Exercise description
Pick every line from the data below that contains the string "double" and copy it.
**** Data for this task
-- ==== Sys2Proof/Machine/Ras.lean ====
section
/-! DEFINITION. Drop checks (R371 to R373): when one starts, what its verdict does to the unit, and what retirement and
repair change; the error log (R375) and fabric errors (R367, R374). -/
namespace Sys2Proof.Machine

-- Starting a check (R371, R372).

/-- Is the unit a record names already retired? -/
def ERec.gone (r : ERec) (d : Device) : Bool :=
  let u := r.unit % 256
  if r.source ≤ 4 then (d.tile u).retired
  else if r.source ≤ 7 then decide (d.rd (fSRetired u) = 1) || (r.source ≠ 7 && decide (d.ch u (r.unit / 256 % 256) = 3))
  else if r.source = 9 then (d.port u).failed
  else false

/-- Is the domain of the unit held OFF under R312 or R316? -/
def ERec.heldOff (r : ERec) (d : Device) : Bool :=
  match r.domain with
  | none => false
  | some n => decide (n < 64) && decide (d.rd (fDom n) = 2) && (decide (d.rd fMode = 1) || (match d.partOf n with
      | none => false
      | some p => decide (d.rd (fPartState p) = 1) || decide (d.rd (fPartState p) = 4)))

/-- Do two units share the tile, stack, port, link or I/O die that one check at a time may occupy (R372)? -/
def sharesUnit (a b : ERec) : Bool :=
  match a.domain, b.domain with
  | some m, some n => if a.source = 8 || b.source = 8 then sameUnit a b else decide (m = n)
  | _, _ => sameUnit a b

/-- A check of a PAUSED channel starts when the pause ends (Table 10-8), and one of a tile's arrays at a pass boundary (R121). -/
def ERec.waits (r : ERec) (d : Device) : Bool :=
  (decide (r.source = 5 ∨ r.source = 6) && decide (d.ch (r.unit % 256) (r.unit / 256 % 256) = 1)) ||
  (decide (r.source = 1) && (match (d.tile (r.unit % 256)).part with
    | none => false
    | some p =>
      let x := d.tile (r.unit % 256)
      !(d.lt p x.run).begun.isEmpty || (d.unitRuns p x.run && !x.held)))

/-- The domain a check needs ON: a tile's or stack's. -/
def ERec.needs (r : ERec) : Option Nat := r.domain.filter (fun n => decide (n < 64))

/-- A check starts: arrays pause, a port's link goes DOWN for its loopback (Table 15-4); what else it takes out of service waits
(`Device.outOfService`). -/
def beginCheck (d : Device) (r : ERec) : Device :=
  let u := r.unit % 256
  let d := setChecks d (d.checks.map (fun c => if c.req.seq = r.seq then { c with running := true } else c))
  if r.source = 1 then d.modTile u (fun t => { t with paused := true })
  else if r.source = 9 then (if d.rd (fLink u) = 2 then dropLink d u else d)
  else d

/-- A check cannot run: its verdict is NOT_RUN. -/
def notRun (d : Device) (r : ERec) : Device :=
  let d := (verdictRec (setChecks d (d.checks.filter (fun c => decide (c.req.seq ≠ r.seq)))) r 4 0).inc fNotRun
  if r.source = 1 then d.modTile (r.unit % 256) (fun t => { t with held := false }) else d

/-- The first waiting check, in SEQ order, that can go on: one that cannot run ends NOT_RUN, one whose unit is free starts;
domains that others need are woken with source CHECK. -/
def startFirst : List ERec → Device → Device
  | [], d => d
  | r :: rs, d =>
    if r.gone d || r.heldOff d then notRun d r
    else if r.waits d || d.checks.any (fun c => c.running && sharesUnit c.req r) then startFirst rs d
    else match r.needs with
      | none => beginCheck d r
      | some n => if d.domOn n then beginCheck d r else startFirst rs (wakeDom d n 12)
/-- DROP_CHECK_START: at most 16 checks run. -/
def dropCheckStart (d : Device) : Device :=
  if 16 ≤ (d.checks.filter (fun c => c.running)).length then d
  else startFirst ((d.checks.filter (fun c => !c.running)).map (fun c => c.req)) d
/-- DROP_CHECK_START (R372) -/
def execDropCheckStart (s : State) : Host.Outcome State Fault Refusal := onDev dropCheckStart s

-- What a LASTING verdict does (R373, Table 15-5). Each answers its ACTION code.

/-- A tile is to retire: at the end of the running work item, or at once where none runs. -/
def retireTile (d : Device) (t : Nat) : Device :=
  let d := addRetire d 1 t
  match (d.tile t).part with
  | none => retireTiles d 0 [t]
  | some p =>
    if (d.part p).isRunning then recordFault (d.modTile t (fun x => { x with retiring := true })) p .tileRetired
    else retireTiles d p [t]

/-- Logical DPU `n` of an array is remapped to the array's next spare DPU (R120). Spares are counted per array; the last one
taken shows in SPARE_OUT (Table 4-10). -/
def takeSpare (d : Device) (t a n : Nat) : Device :=
  let d := (d.modTile t (fun x => { x with remaps := (a, n, d.rd (fSpares t a)) :: x.remaps })).inc (fSpares t a)
  if d.rd (fSpares t a) = 32 then d.wr (fSpareOut t) 1 else d

/-- Spare rows of a scratchpad bank in use. -/
def Device.bankSpares (d : Device) (unit : Nat) : Nat :=
  (d.repairs.filter (fun e => decide (e.source = 3) && !e.retire && decide (e.unit % 65536 = unit % 65536))).length

/-- A stack's Purl engine is replaced by the next stack's, which takes its work; a block it has staged makes its shard TORN (R220,
Table 15-5). -/
def replacePurl (d : Device) (x : Nat) : Device :=
  let d := addRetire d 7 x
  let d := (d.stack x).staged.foldl (fun d b => tearShard d b.part b.shard) (d.modStack x (fun s => { s with replaced := true }))
  let d := match d.stackPart x with
    | none => d
    | some p =>
      let y := d.nextStack p x
      stageAll p (d.modPart p (fun P => { P with updates := P.updates.map (fun u => if u.eng = x then { u with eng := y } else u) }))
  (List.range 32).foldl (fun d c => retireChan d x c) d

/-- A port turns FAILED: its link stays DOWN. -/
def failPort (d : Device) (n : Nat) : Device :=
  (dropLink (addRetire d 9 n) n).modPort n (fun p => { p with failed := true })

/-- The action on a unit found LASTING. Which DPU of a column group the check found is a free value. -/
def lastingAct (d : Device) (r : ERec) : Nat × Device :=
  let u := r.unit % 256
  let sub := r.unit / 256 % 256
  if r.source = 1 && r.kind = 1 then
    let ns := (d.tile u).groupDpus sub (r.unit / 65536)
    let n := ns.getD (Config.freeNat d.free % ns.length) 0
    if d.rd (fSpares u sub) < 32 && d.listRoom then
      (2, takeSpare (addRepair { d with free := d.free + 1 } 1 (r.unit % 65536 + 65536 * n) false) u sub n)
    else (7, retireTile d u)
  else if r.source = 3 then
    if d.bankSpares r.unit < 8 && d.listRoom then (3, addRepair d 3 r.unit false) else (7, retireTile d u)
  else if r.source ≤ 4 then (7, retireTile d u)
  else if r.source = 5 then
    if d.rd (fSparesUsed u sub) < 128 && d.listRoom then
      (4, refuseMem (d.modStack u (fun s => { s with repair := some (sub, bits r.addr 35 16), repairFor := some r })) u)
    else endChannel d u sub false
  else if r.source = 6 then endChannel d u sub (decide (r.kind = 2))
  else if r.source = 7 then (10, replacePurl d u)
  else if r.source = 9 then (9, failPort d u)
  else (12, fatalHold d { mkRec 2 r.source r.kind r.unit with part := r.part })

/-- The action is taken and its verdict recorded; that of a row repair waits until the remap is committed (R265). -/
def lastingVerdict (d : Device) (r : ERec) : Device :=
  let a := lastingAct d r
  if r.source = 5 && a.1 = 4 then a.2 else verdictRec a.2 r 3 a.1

-- The verdict (R371).

/-- Key of a unit's count of TRANSIENT verdicts. -/
def ERec.key (r : ERec) : Nat := r.source * 2 ^ 32 + r.unitNo
/-- Must the verdict wait: the channel under check is PAUSED (R372), or a row repair still runs in the stack (R265)? -/
def verdictWaits (d : Device) (r : ERec) (lasting : Bool) : Bool :=
  let x := r.unit % 256
  r.waits d ||
  (lasting && decide (r.source = 5) && (d.stack x).repair.isSome)

/-- The unit is in service again: arrays run on, a port's link trains, posts that a tile's fabric node held meanwhile are applied. -/
def endCheck (d : Device) (r : ERec) : Device :=
  let u := r.unit % 256
  let d := setChecks d (d.checks.filter (fun c => decide (c.req.seq ≠ r.seq)))
  if r.source = 3 || r.source = 4 then (if d.domOn u && !d.tileOut u then applyPosts d u else d) else
  if r.source = 1 then d.modTile u (fun t => { t with paused := false, held := false })
  else if r.source = 9 && !(d.port u).failed && d.rd (fEnable u) = 1 && d.rd (fDom (64 + u)) ≠ 2 then d.wr (fLink u) 1
  else d

/-- DROP_CHECK_VERDICT: the running check that record `seq` requested ends; `fails`: the pattern test reproduced a
failure. -/
def dropCheckVerdict (seq : Nat) (fails : Bool) (d : Device) : Device :=
  match d.checks.find? (fun c => c.running && decide (c.req.seq = seq)) with
  | none => d
  | some c =>
    let r := c.req
    let n := tget 0 d.transients r.key
    let lasting := fails || c.hit || decide (4 ≤ n)
    if verdictWaits d r lasting then d
    else if lasting then
      endCheck (lastingVerdict d r) r
    else endCheck (verdictRec { d with transients := tset 0 d.transients r.key (n + 1) } r 2 0) r
/-- DROP_CHECK_VERDICT (R371) -/
def execDropCheckVerdict (seq : BitVec 64) (fails : Bool) (s : State) : Host.Outcome State Fault Refusal :=
  onDev (fun d => retryAll (dropCheckVerdict seq.toNat fails d)) s

-- The log (R375).

/-- A record enters the ring, over the record of lowest SEQ when the ring is full. -/
def putLog (log : List ERec) (r : ERec) : List ERec := (if log.length < 131072 then log else log.drop 1) ++ [r]
/-- ERROR_LOG_COMMIT: the oldest record in D.AON SRAM reaches MRAM; once a trip's record has, D.X0 goes OFF (R404). -/
def logCommit (d : Device) : Device :=
  match d.staged with
  | [] => d
  | r :: rs =>
    let d : Device := { d with log := putLog d.log r, staged := rs }
    if d.thermTrip && r.source = 0x0E then d.wr (fDom 72) 2 else d
/-- ERROR_LOG_COMMIT (R375) -/
def execErrorLogCommit (s : State) : Host.Outcome State Fault Refusal := onModule logCommit s

/-- A FATAL error that also gets a drop check: FATAL whatever the check finds (R367, R374). -/
def fatalCheck (d : Device) (r : ERec) : Device :=
  let r : ERec := { r with cls := 2, action := 12, verdict := 1 }
  requestCheck (fatalHold d r) (d.stamp r)

/-- FABRIC_RETRY_EXHAUSTED: what a mesh or bridge link reports of a retry: one that succeeds is a CE, eight attempts that fail are FATAL
(R367, R374). A die's link reports while its fabric domain, or the I/O die, is ON. -/
def fabricRetry (die : Nat) (x : LinkRetry) (d : Device) : Device :=
  let u := die + 256 * x.link.val
  occurs (d.domOn (if die < 4 then 74 + die else 68 + die)) (fun d =>
    if x.ok then errorCheck d { mkRec 0 8 1 u with detail := x.attempts.val + 1, action := 1 }
    else fatalCheck d { mkRec 2 8 2 u with detail := 8 }) d
/-- FABRIC_RETRY_EXHAUSTED (R367) -/
def execFabricRetryExhausted (die : Fin 6) (x : LinkRetry) (s : State) : Host.Outcome State Fault Refusal := onDev (fabricRetry die x) s

/-- An error that a support unit finds (Tables 15-1 and 15-3). The MRAM's are double ones, and FATAL; copies of the fuses that disagree are a
CE; a double error or a hang of another unit is a UE. DESIGN CHOICE (log 140): one in a pool faults the work item of the partition whose data
the word held, and the rest concern none. -/
def supportFound (d : Device) (x : SupportFind) : Device :=
  let r (cls kind : Nat) : ERec := mkRec cls 0x0B kind x.unit.val
  if x.unit.val = 4 then (if x.double then fatalCheck d (r 2 2) else d)
  else if x.unit.val = 5 || !x.double then errorCheck d (r 0 1)
  else match (if x.unit.val ≤ 1 then x.part else none) with
    | none => errorCheck d (r 1 2)
    | some p => ueFault d p.val [] (r 1 2)
/-- The errors that support units report together. -/
def supportFounds (d : Device) (xs : List SupportFind) : Device := xs.foldl supportFound d

/-- Bytes of an error record (Table 15-2). -/
def ERec.bytes (r : ERec) : List Byte :=
  toLe 1 1 ++ toLe 1 r.cls ++ toLe 1 r.source ++ toLe 1 r.kind ++ toLe 1 r.verdict ++ toLe 1 r.action ++ toLe 1 r.part ++ toLe 1 0 ++
  toLe 8 r.seq ++ toLe 4 r.boot ++ toLe 4 r.wi ++ toLe 4 r.step ++ toLe 4 r.unit ++ toLe 8 r.addr ++ toLe 8 r.us.toNat ++
  toLe 8 r.refSeq ++ toLe 4 r.detail ++ toLe 4 0

/-- Records of the log that are PENDING without a verdict record (R372). -/
def Device.pendingRecs (d : Device) : List ERec :=
  let all := d.log ++ d.staged
  all.filter (fun r => decide (r.verdict = 1) && !all.any (fun v => decide (v.cls = 3) && decide (v.refSeq = r.seq)))
/-- Checks for them are requested. -/
def checkPending (d : Device) : Device := d.pendingRecs.foldl requestCheck (setChecks d [])

end Sys2Proof.Machine
end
********
Task output
/-- An error that a support unit finds (Tables 15-1 and 15-3). The MRAM's are double ones, and FATAL; copies of the fuses that disagree are a
CE; a double error or a hang of another unit is a UE. DESIGN CHOICE (log 140): one in a pool faults the work item of the partition whose data
  if x.unit.val = 4 then (if x.double then fatalCheck d (r 2 2) else d)
  else if x.unit.val = 5 || !x.double then errorCheck d (r 0 1)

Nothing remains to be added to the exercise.